LIB was analyzed by HPLC-DAD. The column used was a C18 Xterra, 5 μm (4.6 × 150 mm, SN°: T32753G) and the system was a P4000 pump coupled with a UV6000LP diode array detector (Thermo Separation Products, Les Ulis, France).The acquisition software was ChromQuest (Thermo Separation Products, Les Ulis, France). The mobile phase was composed of 60 % acetonitrile and 40 % ammonium formate (0.1 M, pH = 3.5) with a flow rate of 1 ml/min. The quantification was done at 335 nm. The retention time was 4.8 min and the volume of injection was 20 μl. Linearity was obtained in the range 0.1 to 10 μg/ml (r 2 > 0.99) [18].

Statistical data

Statistical analyses were performed using a two-way ANOVA (for microdialysis) and one-way ANOVA (for tape stripping and biopsies), followed by a Fischer test.

Active-loaded particles and adsorption onto textile

Two active molecule models used were the vitamin E and lauryl isoquinolinum bromide (LIB).
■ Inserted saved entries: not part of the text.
-- ==== Sys2Proof/Laws/PerInstr.lean ====
section
/-! SUPPORT. The family Encoding of statements made for each instruction: what its words are made of. -/

namespace Sys2Proof.Laws

/-- What holds of every instruction's words: only an event has none; a well-formed instruction belongs to a class; no group takes
more than the 15 words of a clause (07_encoding.md R157, R163). -/
def Encoding.Statement (i : Instr) : Prop :=
  (encode i = [] ↔ i.cls = none) ∧ (i.wf = true → i.cls ≠ none) ∧ (encode i).length ≤ 9

/-- A field has at most one literal word. -/
theorem lit_length (f : FieldVal) : f.lit.length ≤ 1 := by
  unfold FieldVal.lit; split <;> simp

/-- A shape has at most five prefix words, one of each kind. -/
theorem prefixes_length (s : Shape) : s.prefixes.length ≤ 5 := by
  have h (p : Prop) [Decidable p] (x : Word) : (if p then [x] else []).length ≤ 1 := by split <;> simp
  have h' (p : Prop) [Decidable p] (x : Word) : (if p then [] else [x]).length ≤ 1 := by split <;> simp
  unfold Shape.prefixes
  simp only [List.length_append]
  have := h (s.d.isV || s.a.isV || s.b.isV) (pfxWord 0x3F8 (s.d.high * 2 ^ 19 + s.a.high * 2 ^ 16 + s.b.high * 2 ^ 13))
  have := h' (s.cache = CacheP.none) (pfxWord 0x3FB ((if s.cache.noL2 then 2 ^ 8 else 0) + s.cache.pcls * 2 ^ 6 + s.cache.l1 * 2 ^ 4))
  have := h' (s.smod = SMod.none) (pfxWord 0x3FA ((if s.smod.sat then 2 ^ 8 else 0) + (if s.smod.absB then 2 ^ 7 else 0) +
    (if s.smod.negB then 2 ^ 6 else 0) + (if s.smod.absA then 2 ^ 5 else 0) + (if s.smod.negA then 2 ^ 4 else 0)))
  cases s.rnd <;> cases s.ord <;> simp only [List.length_cons, List.length_nil] <;> omega

/-- The statement holds of every instruction. -/
theorem encoding_holds (i : Instr) : Encoding.Statement i := by
  unfold Encoding.Statement encode Instr.cls Instr.wf
  split <;> simp_all
  split <;> simp_all
  rename_i s _
  have := prefixes_length s
  have := lit_length s.a
  have := lit_length s.b
  have := lit_length s.d
  omega

end Sys2Proof.Laws
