@[simp] theorem State.modGrid_agenda (s : State) (g : Nat) (f : Grid → Grid) : (s.modGrid g f).agenda = s.agenda := rfl
@[simp] theorem State.modGrid_free (s : State) (g : Nat) (f : Grid → Grid) : (s.modGrid g f).free = s.free := rfl
@[simp] theorem State.modGrid_seq (s : State) (g : Nat) (f : Grid → Grid) : (s.modGrid g f).seq = s.seq := rfl
@[simp] theorem State.modGrid_gtime (s : State) (g : Nat) (f : Grid → Grid) : (s.modGrid g f).gtime = s.gtime := rfl
@[simp] theorem State.modGrid_cur (s : State) (g : Nat) (f : Grid → Grid) : (s.modGrid g f).cur = s.cur := rfl
@[simp] theorem State.modGrid_grids (s : State) (g : Nat) (f : Grid → Grid) : (s.modGrid g f).grids = Map.mod s.grids g f := rfl
@[simp] theorem State.modGrid_crews (s : State) (g : Nat) (f : Grid → Grid) : (s.modGrid g f).crews = s.crews := rfl
@[simp] theorem State.modGrid_nextGrid (s : State) (g : Nat) (f : Grid → Grid) : (s.modGrid g f).nextGrid = s.nextGrid := rfl
@[simp] theorem State.modGrid_nextCrew (s : State) (g : Nat) (f : Grid → Grid) : (s.modGrid g f).nextCrew = s.nextCrew := rfl
@[simp] theorem State.modGrid_ops (s : State) (g : Nat) (f : Grid → Grid) : (s.modGrid g f).ops = s.ops := rfl
@[simp] theorem State.modGrid_nextOp (s : State) (g : Nat) (f : Grid → Grid) : (s.modGrid g f).nextOp = s.nextOp := rfl
@[simp] theorem State.modGrid_cores (s : State) (g : Nat) (f : Grid → Grid) : (s.modGrid g f).cores = s.cores := rfl
@[simp] theorem State.modGrid_ctlb (s : State) (g : Nat) (f : Grid → Grid) : (s.modGrid g f).ctlb = s.ctlb := rfl
@[simp] theorem State.modGrid_engines (s : State) (g : Nat) (f : Grid → Grid) : (s.modGrid g f).engines = s.engines := rfl
@[simp] theorem State.modGrid_slices (s : State) (g : Nat) (f : Grid → Grid) : (s.modGrid g f).slices = s.slices := rfl
@[simp] theorem State.modGrid_channels (s : State) (g : Nat) (f : Grid → Grid) : (s.modGrid g f).channels = s.channels := rfl
@[simp] theorem State.modGrid_wbufs (s : State) (g : Nat) (f : Grid → Grid) : (s.modGrid g f).wbufs = s.wbufs := rfl
@[simp] theorem State.modGrid_hbm (s : State) (g : Nat) (f : Grid → Grid) : (s.modGrid g f).hbm = s.hbm := rfl
@[simp] theorem State.modGrid_lineS (s : State) (g : Nat) (f : Grid → Grid) : (s.modGrid g f).lineS = s.lineS := rfl
@[simp] theorem State.modGrid_frames (s : State) (g : Nat) (f : Grid → Grid) : (s.modGrid g f).frames = s.frames := rfl
@[simp] theorem State.modGrid_host (s : State) (g : Nat) (f : Grid → Grid) : (s.modGrid g f).host = s.host := rfl
@[simp] theorem State.modGrid_store (s : State) (g : Nat) (f : Grid → Grid) : (s.modGrid g f).store = s.store := rfl
@[simp] theorem State.modGrid_vfs (s : State) (g : Nat) (f : Grid → Grid) : (s.modGrid g f).vfs = s.vfs := rfl
@[simp] theorem State.modGrid_bdCopy (s : State) (g : Nat) (f : Grid → Grid) : (s.modGrid g f).bdCopy = s.bdCopy := rfl
@[simp] theorem State.modGrid_batches (s : State) (g : Nat) (f : Grid → Grid) : (s.modGrid g f).batches = s.batches := rfl
@[simp] theorem State.modGrid_hfq (s : State) (g : Nat) (f : Grid → Grid) : (s.modGrid g f).hfq = s.hfq := rfl
@[simp] theorem State.modGrid_htlbi (s : State) (g : Nat) (f : Grid → Grid) : (s.modGrid g f).htlbi = s.htlbi := rfl
@[simp] theorem State.modGrid_fstat (s : State) (g : Nat) (f : Grid → Grid) : (s.modGrid g f).fstat = s.fstat := rfl
@[simp] theorem State.modGrid_rcbuf (s : State) (g : Nat) (f : Grid → Grid) : (s.modGrid g f).rcbuf = s.rcbuf := rfl
@[simp] theorem State.modGrid_rcstat (s : State) (g : Nat) (f : Grid → Grid) : (s.modGrid g f).rcstat = s.rcstat := rfl
@[simp] theorem State.modGrid_rcWanted (s : State) (g : Nat) (f : Grid → Grid) : (s.modGrid g f).rcWanted = s.rcWanted := rfl
@[simp] theorem State.modGrid_rcVict (s : State) (g : Nat) (f : Grid → Grid) : (s.modGrid g f).rcVict = s.rcVict := rfl
@[simp] theorem State.modGrid_pmove (s : State) (g : Nat) (f : Grid → Grid) : (s.modGrid g f).pmove = s.pmove := rfl
@[simp] theorem State.modGrid_pmstat (s : State) (g : Nat) (f : Grid → Grid) : (s.modGrid g f).pmstat = s.pmstat := rfl
@[simp] theorem State.modGrid_pcmd (s : State) (g : Nat) (f : Grid → Grid) : (s.modGrid g f).pcmd = s.pcmd := rfl
@[simp] theorem State.modGrid_poolmask (s : State) (g : Nat) (f : Grid → Grid) : (s.modGrid g f).poolmask = s.poolmask := rfl
@[simp] theorem State.modGrid_poolTurn (s : State) (g : Nat) (f : Grid → Grid) : (s.modGrid g f).poolTurn = s.poolTurn := rfl
@[simp] theorem State.modGrid_capGen (s : State) (g : Nat) (f : Grid → Grid) : (s.modGrid g f).capGen = s.capGen := rfl
@[simp] theorem State.modGrid_nextStamp (s : State) (g : Nat) (f : Grid → Grid) : (s.modGrid g f).nextStamp = s.nextStamp := rfl
@[simp] theorem State.modGrid_clusters (s : State) (g : Nat) (f : Grid → Grid) : (s.modGrid g f).clusters = s.clusters := rfl
@[simp] theorem State.modGrid_sliceU (s : State) (g : Nat) (f : Grid → Grid) : (s.modGrid g f).sliceU = s.sliceU := rfl
@[simp] theorem State.modGrid_channelU (s : State) (g : Nat) (f : Grid → Grid) : (s.modGrid g f).channelU = s.channelU := rfl
@[simp] theorem State.modGrid_routerU (s : State) (g : Nat) (f : Grid → Grid) : (s.modGrid g f).routerU = s.routerU := rfl
@[simp] theorem State.modGrid_chiplets (s : State) (g : Nat) (f : Grid → Grid) : (s.modGrid g f).chiplets = s.chiplets := rfl
@[simp] theorem State.modGrid_topology (s : State) (g : Nat) (f : Grid → Grid) : (s.modGrid g f).topology = s.topology := rfl
@[simp] theorem State.modGrid_links (s : State) (g : Nat) (f : Grid → Grid) : (s.modGrid g f).links = s.links := rfl
@[simp] theorem State.modGrid_manifest (s : State) (g : Nat) (f : Grid → Grid) : (s.modGrid g f).manifest = s.manifest := rfl
@[simp] theorem State.modGrid_bdDer (s : State) (g : Nat) (f : Grid → Grid) : (s.modGrid g f).bdDer = s.bdDer := rfl
@[simp] theorem State.modGrid_bdDown (s : State) (g : Nat) (f : Grid → Grid) : (s.modGrid g f).bdDown = s.bdDown := rfl
@[simp] theorem State.modGrid_pfReady (s : State) (g : Nat) (f : Grid → Grid) : (s.modGrid g f).pfReady = s.pfReady := rfl
@[simp] theorem State.modGrid_osets (s : State) (g : Nat) (f : Grid → Grid) : (s.modGrid g f).osets = s.osets := rfl
@[simp] theorem State.modGrid_prins (s : State) (g : Nat) (f : Grid → Grid) : (s.modGrid g f).prins = s.prins := rfl
@[simp] theorem State.modGrid_pbaddr (s : State) (g : Nat) (f : Grid → Grid) : (s.modGrid g f).pbaddr = s.pbaddr := rfl
@[simp] theorem State.modGrid_pbErr (s : State) (g : Nat) (f : Grid → Grid) : (s.modGrid g f).pbErr = s.pbErr := rfl
@[simp] theorem State.modGrid_osreq (s : State) (g : Nat) (f : Grid → Grid) : (s.modGrid g f).osreq = s.osreq := rfl
@[simp] theorem State.modGrid_osErr (s : State) (g : Nat) (f : Grid → Grid) : (s.modGrid g f).osErr = s.osErr := rfl
@[simp] theorem State.modGrid_osIndex (s : State) (g : Nat) (f : Grid → Grid) : (s.modGrid g f).osIndex = s.osIndex := rfl
@[simp] theorem State.modGrid_piaddr (s : State) (g : Nat) (f : Grid → Grid) : (s.modGrid g f).piaddr = s.piaddr := rfl
@[simp] theorem State.modGrid_piErr (s : State) (g : Nat) (f : Grid → Grid) : (s.modGrid g f).piErr = s.piErr := rfl
@[simp] theorem State.modGrid_pirErr (s : State) (g : Nat) (f : Grid → Grid) : (s.modGrid g f).pirErr = s.pirErr := rfl
@[simp] theorem State.modGrid_gates (s : State) (g : Nat) (f : Grid → Grid) : (s.modGrid g f).gates = s.gates := rfl
@[simp] theorem State.modGrid_eprin (s : State) (g : Nat) (f : Grid → Grid) : (s.modGrid g f).eprin = s.eprin := rfl
@[simp] theorem State.modGrid_chErr (s : State) (g : Nat) (f : Grid → Grid) : (s.modGrid g f).chErr = s.chErr := rfl
@[simp] theorem State.modGrid_chCmd (s : State) (g : Nat) (f : Grid → Grid) : (s.modGrid g f).chCmd = s.chCmd := rfl
@[simp] theorem State.modGrid_doe (s : State) (g : Nat) (f : Grid → Grid) : (s.modGrid g f).doe = s.doe := rfl
@[simp] theorem State.modGrid_trackers (s : State) (g : Nat) (f : Grid → Grid) : (s.modGrid g f).trackers = s.trackers := rfl
@[simp] theorem State.modGrid_nextTrk (s : State) (g : Nat) (f : Grid → Grid) : (s.modGrid g f).nextTrk = s.nextTrk := rfl
@[simp] theorem State.modGrid_sent (s : State) (g : Nat) (f : Grid → Grid) : (s.modGrid g f).sent = s.sent := rfl
@[simp] theorem State.modGrid_ports (s : State) (g : Nat) (f : Grid → Grid) : (s.modGrid g f).ports = s.ports := rfl
@[simp] theorem State.modGrid_ftype (s : State) (g : Nat) (f : Grid → Grid) : (s.modGrid g f).ftype = s.ftype := rfl
@[simp] theorem State.modGrid_fdev (s : State) (g : Nat) (f : Grid → Grid) : (s.modGrid g f).fdev = s.fdev := rfl
@[simp] theorem State.modGrid_islands (s : State) (g : Nat) (f : Grid → Grid) : (s.modGrid g f).islands = s.islands := rfl
@[simp] theorem State.modGrid_banks (s : State) (g : Nat) (f : Grid → Grid) : (s.modGrid g f).banks = s.banks := rfl
@[simp] theorem State.modGrid_traces (s : State) (g : Nat) (f : Grid → Grid) : (s.modGrid g f).traces = s.traces := rfl
@[simp] theorem State.modGrid_pf (s : State) (g : Nat) (f : Grid → Grid) : (s.modGrid g f).pf = s.pf := rfl
@[simp] theorem State.modGrid_msix (s : State) (g : Nat) (f : Grid → Grid) : (s.modGrid g f).msix = s.msix := rfl
@[simp] theorem State.modGrid_readOut (s : State) (g : Nat) (f : Grid → Grid) : (s.modGrid g f).readOut = s.readOut := rfl
@[simp] theorem State.modGrid_firmware (s : State) (g : Nat) (f : Grid → Grid) : (s.modGrid g f).firmware = s.firmware := rfl
@[simp] theorem State.modGrid_errCtr (s : State) (g : Nat) (f : Grid → Grid) : (s.modGrid g f).errCtr = s.errCtr := rfl
@[simp] theorem State.modGrid_peerFlush (s : State) (g : Nat) (f : Grid → Grid) : (s.modGrid g f).peerFlush = s.peerFlush := rfl
@[simp] theorem State.modGrid_flaws (s : State) (g : Nat) (f : Grid → Grid) : (s.modGrid g f).flaws = s.flaws := rfl
@[simp] theorem State.modGrid_found (s : State) (g : Nat) (f : Grid → Grid) : (s.modGrid g f).found = s.found := rfl
@[simp] theorem State.modGrid_booked (s : State) (g : Nat) (f : Grid → Grid) : (s.modGrid g f).booked = s.booked := rfl
@[simp] theorem State.modGrid_walks (s : State) (g : Nat) (f : Grid → Grid) : (s.modGrid g f).walks = s.walks := rfl
@[simp] theorem State.modGrid_cycles (s : State) (g : Nat) (f : Grid → Grid) : (s.modGrid g f).cycles = s.cycles := rfl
Particles were prepared as described above and the active molecules were added to the first emulsion (W1/O). In our case, the actives are hydrophobic and soluble in the organic phase. Therefore, the actives were added to the organic phase. In the case of hydrophilic active, they can be added in the internal aqueous phase.

The obtained particles were incubated with small pieces (1 cm2) of fabrics, polyamide. Next, the pieces were immersed in distilled water to remove the excess of particles. The optimum conditions of adsorption were investigated by testing the pH of medium and incubation time. Particle-treated textiles characterized by SEM and surface zeta potentials were determined before and after particles’ adsorption.

Results and discussion

Particles’ preparation

Double emulsion diffusion evaporation (W1/O/W2) technique was used to prepare the particles. The first emulsion W1/O was formed by emulsification of organic solution of a polymer containing the active molecules with an aqueous solution. Then, the second emulsion formed by emulsifying the first one (W1/O) with an aqueous solution of PVA. Size and morphology of the obtained particles depend on several factors such as the following:

  • The droplet size of the first emulsion.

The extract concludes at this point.